Так я и стала таксовать.


Игорь Михайлов оказался высоким вихрастым мужчиной моего возраста. Он был трезв, и я без макияжа. Выслушав приказ шефа поездить со мною пару дней, взглянул на меня и молча пересел в кресло пассажира.

– Рита, – представилась я.

– Игорь, – равнодушно произнёс он.

– Так поедем, что ли?

– Командуйте…

Я взглянула на механика. Тот кивнул, и я села за руль, вставила ключ в замок зажигания…

Мы неспешно ездили по городу. Игорь молчал, безразлично рассматривая город.

– И чего ты молчишь? – спросила я. – Расскажи что-нибудь. Ты же у меня инструктор. Вот и инструктируй!

– Да вот всё думаю. Как-то обучал я одну мамзель вождению. Права она купила, а ездить не умела. Подъехала к перекрёстку. Красный горит, а она, не снижая скорости, продолжает жать на газ. «Ты что? – кричу. – Жми на тормоз! Чуть не поцеловались с автобусом». А мамзель оправдывается: «Вот мужчина! Не мог женщину пропустить!». С тех пор избегаю обучать женщин вождению.

– Меня обучать не нужно. Сама кого хочешь научу! Просто не  молчи как рыба! Говори что-нибудь. Расскажи о вашей «Эх, прокачу!».

Игорь взглянул на меня, вздохнул и грустно произнёс:

– Чего рассказывать? В жизни часто всё не так, как на самом деле. Вот ты села на «Шкоду» и сразу завелась.
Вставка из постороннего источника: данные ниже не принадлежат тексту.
/-- The instructions: one constructor per row of spec/opcode_table.json, in its order; steps that only the world
outside the cores brings about come last. -/
inductive Instr where
  /-- NOP (R253) -/
  | nop (x : Enc)
  /-- EXIT (R254) -/
  | exit (x : Enc)
  /-- YIELD (R253) -/
  | yield (x : Enc)
  /-- SLEEP (R253) -/
  | sleep (x : Enc)
  /-- TRAP (R255) -/
  | trap (x : Enc)
  /-- TRET (R358) -/
  | tret (x : Enc)
  /-- SRGET (R257) -/
  | srget (x : Enc)
  /-- SRSET (R257) -/
  | srset (x : Enc)
  /-- REPLAY (R258) -/
  | replay (x : Enc)
  /-- PFIX (R259) -/
  | pfix (x : Enc)
  /-- ERRINJ (R260) -/
  | errinj (x : Enc)
  /-- BRA (R262) -/
  | bra (x : Enc)
  /-- BRI (R262) -/
  | bri (x : Enc)
  /-- BRANY (R262) -/
  | brany (x : Enc)
  /-- BRALL (R262) -/
  | brall (x : Enc)
  /-- LOOP (R262) -/
  | loop (x : Enc)
  /-- CALL (R263) -/
  | call (x : Enc)
  /-- CALLI (R263) -/
  | calli (x : Enc)
  /-- RET (R263) -/
  | ret (x : Enc)
  /-- CALLO (R269) -/
  | callo (x : Enc)
  /-- CALLO_REG (R269) -/
  | calloReg (x : Enc)
  /-- RETO (R269) -/
  | reto (x : Enc)
  /-- OVLD (R266) -/
  | ovld (x : Enc)
  /-- OVLD_F (R266) -/
  | ovldF (x : Enc)
  /-- OVERLAY_LOAD_COMPLETE (R266) -/
  | overlayLoadComplete (core ctx : Nat) (overlay : BitVec 12)
  /-- OVWAIT (R267) -/
  | ovwait (x : Enc)
  /-- OVHOLD (R268) -/
  | ovhold (x : Enc)
  /-- OVDROP (R268) -/
  | ovdrop (x : Enc)
  /-- OVQUERY (R267) -/
  | ovquery (x : Enc)
  /-- PLOGIC (R273) -/
  | plogic (x : Enc)
  /-- PTOS (R273) -/
  | ptos (x : Enc)
  /-- STOP (R273) -/
  | stop (x : Enc)
  /-- PPOPC (R273) -/
  | ppopc (x : Enc)
  /-- BAR_SET (R275) -/
  | barSet (x : Enc)
  /-- BAR_SYNC (R275) -/
  | barSync (x : Enc)
  /-- BAR_ARRIVE (R275) -/
  | barArrive (x : Enc)
  /-- BAR_WAIT (R275) -/
  | barWait (x : Enc)
  /-- SYNCL (R276) -/
  | syncl (x : Enc)
  /-- STAGE_INIT (R277) -/
  | stageInit (x : Enc)
  /-- STAGE_POST (R277) -/
  | stagePost (x : Enc)
  /-- STAGE_TAKE (R277) -/
  | stageTake (x : Enc)
  /-- SPMASK (R274) -/
  | spmask (x : Enc)
  /-- JOINX (R274) -/
  | joinx (x : Enc)
  /-- SPLIT_MERGE (R36) -/
  | splitMerge (gid : Nat) (target : BitVec 32)
  /-- SUSPEND (R283) -/
  | suspend (x : Enc)
  /-- RESUME (R287) -/
  | resume (x : Enc)
  /-- CODROP (R289) -/
  | codrop (x : Enc)
  /-- COINFO (R289) -/
  | coinfo (x : Enc)
  /-- TKDONE (R278) -/
  | tkdone (x : Enc)
  /-- TKADD (R279) -/
  | tkadd (x : Enc)
  /-- TKPEEK (R279) -/
  | tkpeek (x : Enc)
  /-- LAUNCH (R280) -/
  | launch (x : Enc)
  /-- REGION_OPEN (R281) -/
  | regionOpen (x : Enc)
  /-- REGION_BUDGET_GRANT (R54) -/
  | regionBudgetGrant (core : Nat)
  /-- REGION_CLOSE (R281) -/
  | regionClose (x : Enc)
  /-- REGION_COMMIT (R57) -/
  | regionCommit (gid : Nat)
  /-- REGION_ABORT (R282) -/
  | regionAbort (x : Enc)
  /-- REGION_INFO (R282) -/
  | regionInfo (x : Enc)
  /-- IADD (R178) -/
  | iadd (x : Enc)
  /-- ISUB (R178) -/
  | isub (x : Enc)
  /-- IADD3 (R178) -/
  | iadd3 (x : Enc)
  /-- IADDC (R179) -/
  | iaddc (x : Enc)
  /-- INEG (R178) -/
  | ineg (x : Enc)
  /-- IABS (R178) -/
  | iabs (x : Enc)
  /-- IMUL (R180) -/
  | imul (x : Enc)
  /-- IMULH (R180) -/
  | imulh (x : Enc)
  /-- IMAD (R180) -/
  | imad (x : Enc)
  /-- IMADW (R180) -/
  | imadw (x : Enc)
  /-- IDIV (R181) -/
  | idiv (x : Enc)
  /-- IREM (R181) -/
  | irem (x : Enc)
  /-- IMIN (R182) -/
  | imin (x : Enc)
  /-- IMAX (R182) -/
  | imax (x : Enc)
  /-- ICMP (R183) -/
  | icmp (x : Enc)
  /-- SEL (R184) -/
  | sel (x : Enc)
  /-- LOGIC3 (R185) -/
  | logic3 (x : Enc)
  /-- SHL (R186) -/
  | shl (x : Enc)
  /-- SHR (R186) -/
  | shr (x : Enc)
  /-- SAR (R186) -/
  | sar (x : Enc)
  /-- ROL (R186) -/
  | rol (x : Enc)
  /-- ROR (R186) -/
  | ror (x : Enc)
  /-- SHF (R187) -/
  | shf (x : Enc)
  /-- BFX (R188) -/
  | bfx (x : Enc)
  /-- BFI (R188) -/
  | bfi (x : Enc)
  /-- POPC (R189) -/
  | popc (x : Enc)
  /-- CLZ (R189) -/
  | clz (x : Enc)
  /-- CTZ (R189) -/
  | ctz (x : Enc)
  /-- BREV (R189) -/
  | brev (x : Enc)
  /-- PERMB (R190) -/
  | permb (x : Enc)
  /-- LEA (R191) -/
  | lea (x : Enc)
  /-- MOV (R192) -/
  | mov (x : Enc)
  /-- MOVI (R192) -/
  | movi (x : Enc)
  /-- MOVH (R192) -/
  | movh (x : Enc)
  /-- I2I (R193) -/
  | i2i (x : Enc)
  /-- DADD (R195) -/
  | dadd (x : Enc)
  /-- DSUB (R195) -/
  | dsub (x : Enc)
  /-- DMUL (R195) -/
  | dmul (x : Enc)
  /-- DFMA (R195) -/
  | dfma (x : Enc)
  /-- DDIV (R195) -/
  | ddiv (x : Enc)
  /-- DSQRT (R195) -/
  | dsqrt (x : Enc)
  /-- DMIN (R197) -/
  | dmin (x : Enc)
  /-- DMAX (R197) -/
  | dmax (x : Enc)
  /-- DROUND (R196) -/
  | dround (x : Enc)
  /-- FADD (R195) -/
  | fadd (x : Enc)
  /-- FSUB (R195) -/
  | fsub (x : Enc)
  /-- FMUL (R195) -/
  | fmul (x : Enc)
  /-- FFMA (R195) -/
  | ffma (x : Enc)
  /-- FDIV (R195) -/
  | fdiv (x : Enc)
  /-- FSQRT (R195) -/
  | fsqrt (x : Enc)
  /-- FMIN (R197) -/
  | fmin (x : Enc)
  /-- FMAX (R197) -/
  | fmax (x : Enc)
  /-- FROUND (R196) -/
  | fround (x : Enc)
  /-- HADD2 (R195) -/
  | hadd2 (x : Enc)
  /-- HMUL2 (R195) -/
  | hmul2 (x : Enc)
  /-- HFMA2 (R195) -/
  | hfma2 (x : Enc)
  /-- HMIN2 (R197) -/
  | hmin2 (x : Enc)
  /-- HMAX2 (R197) -/
  | hmax2 (x : Enc)
  /-- DCMP (R198) -/
  | dcmp (x : Enc)
  /-- FCMP (R198) -/
  | fcmp (x : Enc)
  /-- HCMP2 (R198) -/
  | hcmp2 (x : Enc)
  /-- DCLASS (R199) -/
  | dclass (x : Enc)
  /-- FCLASS (R199) -/
  | fclass (x : Enc)
  /-- CVT (R200) -/
  | cvt (x : Enc)
  /-- CVTP (R201) -/
  | cvtp (x : Enc)
  /-- SCALEB (R202) -/
  | scaleb (x : Enc)
  /-- RCP (R203) -/
  | rcp (x : Enc)
  /-- RSQ (R203) -/
  | rsq (x : Enc)
  /-- EXP2 (R203) -/
  | exp2 (x : Enc)
  /-- LOG2 (R203) -/
  | log2 (x : Enc)
  /-- SIN (R203) -/
  | sin (x : Enc)
  /-- COS (R203) -/
  | cos (x : Enc)
  /-- RNG (R204) -/
  | rng (x : Enc)
  /-- SIGACC (R205) -/
  | sigacc (x : Enc)
  /-- SHFL (R207) -/
  | shfl (x : Enc)
  /-- BCAST (R208) -/
  | bcast (x : Enc)
  /-- VOTE (R209) -/
  | vote (x : Enc)
  /-- MATCH (R210) -/
  | matchLanes (x : Enc)
  /-- LRED (R211) -/
  | lred (x : Enc)
  /-- LSCAN (R212) -/
  | lscan (x : Enc)
  /-- LD (R224) -/
  | ld (x : Enc)
  /-- LDB (R226) -/
  | ldb (x : Enc)
  /-- LDS (R227) -/
  | lds (x : Enc)
  /-- ST (R225) -/
  | st (x : Enc)
  /-- STB (R226) -/
  | stb (x : Enc)
  /-- STS (R227) -/
  | sts (x : Enc)
  /-- CPA_S (R231) -/
  | cpaS (x : Enc)
  /-- CPA_G (R231) -/
  | cpaG (x : Enc)
  /-- CPA_O (R231) -/
  | cpaO (x : Enc)
  /-- CPT_S (R232) -/
  | cptS (x : Enc)
  /-- CPT_O (R232) -/
  | cptO (x : Enc)
  /-- COPY_PART_LAND (R130) -/
  | copyPartLand (copy part : Nat)
  /-- WAITK (R229) -/
  | waitk (x : Enc)
  /-- KSET (R229) -/
  | kset (x : Enc)
  /-- KGET (R229) -/
  | kget (x : Enc)
  /-- ATOM (R235) -/
  | atom (x : Enc)
  /-- ATOMS (R235) -/
  | atoms (x : Enc)
  /-- RED (R235) -/
  | red (x : Enc)
  /-- DQPUSH (R237) -/
  | dqpush (x : Enc)
  /-- DQPOP (R237) -/
  | dqpop (x : Enc)
  /-- DQSTEAL (R237) -/
  | dqsteal (x : Enc)
  /-- MONARM (R239) -/
  | monarm (x : Enc)
  /-- MONWAIT (R240) -/
  | monwait (x : Enc)
  /-- MONWAIT_TIMEOUT (R240) -/
  | monwaitTimeout (gid split : Nat)
  /-- FENCE (R242) -/
  | fence (x : Enc)
  /-- PREF (R243) -/
  | pref (x : Enc)
  /-- CWB (R244) -/
  | cwb (x : Enc)
  /-- CWB_ALL (R244) -/
  | cwbAll (x : Enc)
  /-- CINV (R244) -/
  | cinv (x : Enc)
  /-- CINV_ALL (R244) -/
  | cinvAll (x : Enc)
  /-- SLOT_CLAIM (R303) -/
  | slotClaim (x : Enc)
  /-- SLOT_RELEASE (R303) -/
  | slotRelease (x : Enc)
  /-- SLOT_READY (R303) -/
  | slotReady (x : Enc)
  /-- SLOT_DRAIN_END (R297) -/
  | slotDrainEnd (team side slot : Nat)
  /-- SLOT_STATE (R303) -/
  | slotState (x : Enc)
  /-- SLOT_WRITE (R304) -/
  | slotWrite (x : Enc)
  /-- SLOT_READ (R305) -/
  | slotRead (x : Enc)
  /-- MMA (R307) -/
  | mma (x : Enc)
  /-- MMA_CPLX (R307) -/
  | mmaCplx (x : Enc)
  /-- MMA_TERN (R307) -/
  | mmaTern (x : Enc)
  /-- GANG (R308) -/
  | gang (x : Enc)
  /-- ARRAY_STEP (R317) -/
  | arrayStep (team side : Nat) (residueError : Bool)
  /-- SCACC (R309) -/
  | scacc (x : Enc)
  /-- ACC_ZERO (R310) -/
  | accZero (x : Enc)
  /-- ACC_LOAD (R310) -/
  | accLoad (x : Enc)
  /-- ACC_STORE (R310) -/
  | accStore (x : Enc)
  /-- ACC_MOVE (R311) -/
  | accMove (x : Enc)
  /-- SEQ_LOOP_ADD (R314) -/
  | seqLoopAdd (x : Enc)
  /-- SEQ_LOOP_MADD (R314) -/
  | seqLoopMadd (x : Enc)
  /-- SEQ_LOOP_LDQ (R314) -/
  | seqLoopLdq (x : Enc)
  /-- SEQ_LOOP_STQ (R314) -/
  | seqLoopStq (x : Enc)
  /-- SEQ_LOOP_FLAGS (R314) -/
  | seqLoopFlags (x : Enc)
  /-- SEQ_END (R313) -/
  | seqEnd (x : Enc)
  /-- BLD_BUILD (R383) -/
  | bldBuild (x : Enc)
  /-- BLD_REFIT (R372) -/
  | bldRefit (x : Enc)
  /-- BLD_REBAL (R372) -/
  | bldRebal (x : Enc)
  /-- BLD_PUBLISH (R374) -/
  | bldPublish (x : Enc)
  /-- TAILOR_OPERATION_END (R383) -/
  | tailorOperationEnd (op : Nat)
  /-- BLD_STAT (R385) -/
  | bldStat (x : Enc)
  /-- GEN_PIN (R386) -/
  | genPin (x : Enc)
  /-- GEN_UNPIN (R386) -/
  | genUnpin (x : Enc)
  /-- TRACE (R387) -/
  | trace (x : Enc)
  /-- PROBE_SPH (R388) -/
  | probeSph (x : Enc)
  /-- PROBE_BOX (R388) -/
  | probeBox (x : Enc)
  /-- SHADER_DISPATCH (R390) -/
  | shaderDispatch (trav : Nat) (kind : Nat)
  /-- TRAVERSAL_COMPLETE (R387) -/
  | traversalComplete (trav : Nat)
  /-- HIT_ACCEPT (R391) -/
  | hitAccept (x : Enc)
  /-- HIT_IGNORE (R391) -/
  | hitIgnore (x : Enc)
  /-- HIT_END (R391) -/
  | hitEnd (x : Enc)
  /-- TRV_INFO_WAIT (R387) -/
  | trvInfoWait (x : Enc)
  /-- TRV_INFO_CNT (R387) -/
  | trvInfoCnt (x : Enc)
  /-- TRV_INFO_KIND (R387) -/
  | trvInfoKind (x : Enc)
  /-- COLL_REDUCE (R408) -/
  | collReduce (x : Enc)
  /-- COLL_BCAST (R408) -/
  | collBcast (x : Enc)
  /-- COLL_ALLGATHER (R408) -/
  | collAllgather (x : Enc)
  /-- COLL_RSCATTER (R408) -/
  | collRscatter (x : Enc)
  /-- COLL_WAIT (R412) -/
  | collWait (x : Enc)
  /-- COLL_STATUS (R412) -/
  | collStatus (x : Enc)
  /-- QUEUE_TAIL_WRITE (R422) -/
  | queueTailWrite (part queue : Nat)
  /-- LAUNCH_PACKET (R67) -/
  | launchPacket (part queue : Nat)
  /-- TEAM_PLACE (R69) -/
  | teamPlace (part launch : Nat)
  /-- FENCE_PACKET (R67) -/
  | fencePacket (part queue : Nat)
  /-- FENCE_PACKET_PERFORM (R67) -/
  | fencePacketPerform (part queue : Nat)
  /-- SIGNAL_PACKET (R67) -/
  | signalPacket (part queue : Nat)
  /-- CHAIN_END (R122) -/
  | chainEnd (part queue : Nat)
  /-- TASKS_PACKET (R61) -/
  | tasksPacket (part queue : Nat)
  /-- TASK_DISPATCH (R64) -/
  | taskDispatch (part : Nat)
  /-- TASK_DECREMENT (R62) -/
  | taskDecrement (part : Nat)
  /-- QUEUE_STATUS_WRITE (R422) -/
  | queueStatusWrite (part queue : Nat)
  /-- REGISTER_WRITE_BACK (R153) -/
  | registerWriteBack (gid producer : Nat)
  /-- STORE_QUEUE_DRAIN (R222) -/
  | storeQueueDrain (gid : Nat)
  /-- L2_SLICE_REQUEST (R120) -/
  | l2SliceRequest (slice : Nat)
  /-- EVENT_DELIVERY (R354) -/
  | eventDelivery (gid : Nat)
  /-- UNIT_HALT_STOP (R361) -/
  | unitHaltStop (part : Nat) (skid : BitVec 32)
  /-- PREEMPT_STOP_ACK (R363) -/
  | preemptStopAck (part team : Nat)
  /-- PREEMPT_SAVE (R364) -/
  | preemptSave (part : Nat)
  /-- PREEMPT_RESTORE (R365) -/
  | preemptRestore (part launch : Nat)
  /-- RESERVE_CORE_JOB_START (R27) -/
  | reserveCoreJobStart (cluster : Nat)
  /-- DARNER_HAND_BACK (R329) -/
  | darnerHandBack (job : Nat)
  /-- AUDIT_RUN_END (R339) -/
  | auditRunEnd (job : Nat)
  /-- TLBI_DONE (R112) -/
  | tlbiDone (part : Nat)
  /-- COLL_CHUNK_ARRIVAL (R406) -/
  | collChunkArrival (part member chunk : Nat) (key : CollKey) (data : List (BitVec 64)) (poisoned : List Nat)
  /-- COLL_MEMBER_TIMEOUT (R407) -/
  | collMemberTimeout (op member : Nat)
  /-- COLL_OPERATION_END (R408) -/
  | collOperationEnd (op : Nat) (lost : List Nat)
  /-- QUEUE_DESCRIPTOR_WRITE (R422) -/
  | queueDescriptorWrite (part queue word : Nat) (value : BitVec 64)
  /-- DIRTY_LINE_TIMEOUT (R116) -/
  | dirtyLineTimeout (core line : Nat)
  /-- PAGE_WALK (R109) -/
  | pageWalk (core part ctx : Nat) (va : BitVec 64)
  /-- HBM_REQUEST (R347) -/
  | hbmRequest (channel : Nat) (activates : Bool) (ns : Nat) (lanesLost : List Nat)
  /-- RFM_THRESHOLD (R348) -/
  | rfmThreshold (channel bank : Nat)
  /-- RFM_HOLD_END (R348) -/
  | rfmHoldEnd (channel bank : Nat) (ns : Nat)
  /-- REFRESH_WINDOW_END (R347) -/
  | refreshWindowEnd (channel bank : Nat)
  /-- UALINK_MEMORY_REQUEST (R399) -/
  | ualinkMemoryRequest (source : BitVec 10) (kind : Nat) (address : BitVec 41) (data : List (BitVec 8))
  /-- UALINK_APPEND (R400) -/
  | ualinkAppend (source : BitVec 10) (part queue : Nat) (data : List (BitVec 8))
  /-- LINK_LEVEL_RETRY (R133) -/
  | linkLevelRetry (port : Nat) (flit : Nat)
  /-- RDMA_WRITE (R395) -/
  | rdmaWrite (part : Nat) (rkey : BitVec 32) (address : BitVec 64) (data : List (BitVec 8))
  /-- RDMA_READ (R395) -/
  | rdmaRead (part : Nat) (rkey : BitVec 32) (address : BitVec 64) (length : Nat)
  /-- UD_SEND (R396) -/
  | udSend (part : Nat) (qpn : BitVec 24) (data : List (BitVec 8))
  /-- TEST_PERIOD_EXPIRY (R342) -/
  | testPeriodExpiry (part cluster : Nat)
  /-- IN_FIELD_TEST_END (R342) -/
  | inFieldTestEnd (cluster : Nat) (pass : Bool)
  /-- CORE_RETIRE (R29) -/
  | coreRetire (core : Nat)
  /-- SLICE_RETIRE (R30) -/
  | sliceRetire (core slice : Nat)
  /-- WAY_RETIRE (R344) -/
  | wayRetire (l2 : Bool) (unit set way : Nat)
  /-- ROW_REMAP (R344) -/
  | rowRemap (channel group row spare : Nat)
  /-- DQ_REPAIR (R345) -/
  | dqRepair (channel lane : Nat)
  /-- RETRAIN_COMPLETE (R345) -/
  | retrainComplete (channel : Nat)
  /-- PIN_REPAIR_TIMEOUT (R345) -/
  | pinRepairTimeout (channel : Nat)
  /-- TLBI_CTL_WRITE (R420) -/
  | tlbiCtlWrite (part : Nat) (value : BitVec 64)
  /-- HALT_REQUEST (R423) -/
  | haltRequest (part : Nat) (cause : BitVec 8)
  /-- RELEASE (R424) -/
  | release (part : Nat)
  /-- FR_HEAD_WRITE (R421) -/
  | frHeadWrite (part : Nat) (value : BitVec 64)
  /-- FR_BASE_WRITE (R421) -/
  | frBaseWrite (part : Nat) (value : BitVec 64)
  /-- COUNTER_CLEAR (R350) -/
  | counterClear (part offset : Nat) (value : BitVec 64)
  /-- REGISTER_WRITE (R418) -/
  | registerWrite (part offset : Nat) (value : BitVec 64)
  /-- LAYOUT (R415) -/
  | layout (signed : Bool) (seq : BitVec 64) (part : Nat) (clusters sliceGroups : BitVec 32) (halfStacks : BitVec 24) (ethShare ualShare : BitVec 8)
  /-- STAGE (R428) -/
  | stage (signed : Bool) (seq : BitVec 64) (image : List (BitVec 8)) (version : Nat) (verified : Bool)
  /-- ACTIVATE (R428) -/
  | activate (signed : Bool) (seq : BitVec 64)
  /-- QUOTE (R429) -/
  | quote (signed : Bool) (seq : BitVec 64) (nonce : BitVec 256)
  /-- LOG (R427) -/
  | log (signed : Bool) (seq : BitVec 64) (index : Nat)
  /-- POWER (R430) -/
  | power (signed : Bool) (seq : BitVec 64) (watts : Nat)
  /-- TEST (R252) -/
  | test (signed : Bool) (seq : BitVec 64) (part : Nat) (on : Bool)
  /-- POWER_ON_RESET (R428) -/
  | powerOnReset (bootsA bootsB : Bool)
  /-- CLOCK_THROTTLE (R430) -/
  | clockThrottle (watts temp : Nat) (throttleLine : Bool)
  /-- OVERTEMP_SHUTDOWN (R430) -/
  | overtempShutdown (die : Nat)
  /-- UNIT_READY (R431) -/
  | unitReady (word bit : Nat)
  /-- UALINK_ERROR_RESPONSE (R399) -/
  | ualinkErrorResponse (request : Nat)
  /-- UNSUPPORTED_ETHERNET_FRAME (R394) -/
  | unsupportedEthernetFrame
  deriving DecidableEq, Repr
А когда я её ставил на учёт, получил номера, оформил документы, выхожу к машине, а там крутится мужик. Говорит: «Собираюсь такую себе купить. Дай прокатиться. Как она на ходу?». Я дал ему ключи, сел на место пассажира: «Попробуй!»
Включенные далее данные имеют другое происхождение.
/-- TYPEs of the add family (Table 11.1). -/
def tysInt8 : List Ty := [.i32, .n32, .i64, .n64, .i16x2, .n16x2, .i8x4, .n8x4]
/-- TYPEs of plain integers. -/
def tysInt : List Ty := [.i32, .n32, .i64, .n64]
/-- TYPEs of bit patterns. -/
def tysBits : List Ty := [.b32, .n64]
/-- TYPEs of loads and stores (Table 13.2). -/
def tysMem : List Ty := [.b32, .i32, .n32, .f32, .i64, .n64, .f64]
/-- TYPEs of atomics (Table 13.6). -/
def tysAtom : List Ty := [.b32, .i32, .n32, .i64, .n64, .f32, .f64]
/-- The packed 16-bit TYPEs. -/
def tysH : List Ty := [.f16x2, .bf16x2]
/-- TYPEs of CVT (R200). -/
def tysCvt : List Ty := [.i32, .n32, .i64, .n64, .f64, .f32, .f16x2, .bf16x2, .e4m3x4, .e5m2x4]
/-- TYPEs of LRED and LSCAN (Table 11.6). -/
def tysRed : List Ty := [.f64, .f32, .f16x2, .bf16x2, .i32, .n32, .i64, .n64, .b32]
/-- A formats of MMA (Table 17.5). -/
def tysMma : List Ty := [.f64, .f32, .f16x2, .bf16x2, .e4m3x4, .e5m2x4, .i8x4, .n8x4]
/-- TYPEs of collective reductions (Table 25.5). -/
def tysColl : List Ty := [.f64, .f32, .i32, .n32, .i64, .n64, .b32]

/-- An integer form of majors 0x10 to 0x18 with value sources (Table 11.1). -/
def Form.int (major minor : Nat) (n : Nat) (tys : List Ty) (sat : Bool) (mask : Nat := 0) : Form :=
  { major, minor, d := Pos.dvs, a := Pos.val, b := if 2 ≤ n then Pos.val else Pos.no,
    c := if 3 ≤ n then Pos.val else Pos.no, tys, sat, mask, uni := .int }

/-- A floating-point form of majors 0x20 to 0x22 with `n` sources and their modifiers (R172). -/
def Form.fp (major minor : Nat) (n : Nat) (tys : List Ty) (rnd : Bool) (sat : Bool := false) : Form :=
  { major, minor, d := Pos.dv, a := Pos.val, b := if 2 ≤ n then Pos.val else Pos.no,
    c := if 3 ≤ n then Pos.val else Pos.no, tys, rnd, sat,
    mask := if n = 1 then 0x09 else if n = 2 then 0x1B else 0x3F }

/-- A form of the memory operand `[a+b*2^s+imm]` (R213). MOD: K 23:20, SCOPE 19:17, ORDER 16:14, SIZE
13:12, SCALE 11:9, SUBW 8. -/
def Form.mem (major minor : Nat) (tys : List Ty) (mask : Nat) (orders : List Nat) : Form :=
  { major, minor, a := Pos.sz, b := Pos.vz .ix, tys, mask, immUse := true, hints := true, orders }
Он сел за руль, вставил ключи в замок зажигания, а завести машину не может! Мужик поднял капот, ходит вокруг, снова пробует завести, а она не заводится.

Смотрит на меня, будто я в чём-то виноват.

Я сел, завёл сполоборота.

Не знал тот мужик, что здесь, если включены габариты или открыт капот, машина не заводится… А ты – молоток! Завелась с первого раза. Честно признаюсь, я незаметно включил габариты, думал, потанцуешь для меня… Нет, ты молоток! Вот я и говорю: чем больше женщину мы меньше, тем меньше больше она нам…

– Хохмач-самоучка, – сказала я, но не обиделась. Что с него взять? Мужчина!

На Красноармейской подобрали парочку. Поехали на вокзал. Невольно подслушала разговор. Они обсуждали последние события, которые произошли в их институте.

– Прокурорская проверка установила нецелевое расходование бюджетных средств, хищение, поборы, злоупотребление властью, – сказал мужчина, радостно потирая руки.

– Всё, полинял наш Соркин, – согласилась женщина.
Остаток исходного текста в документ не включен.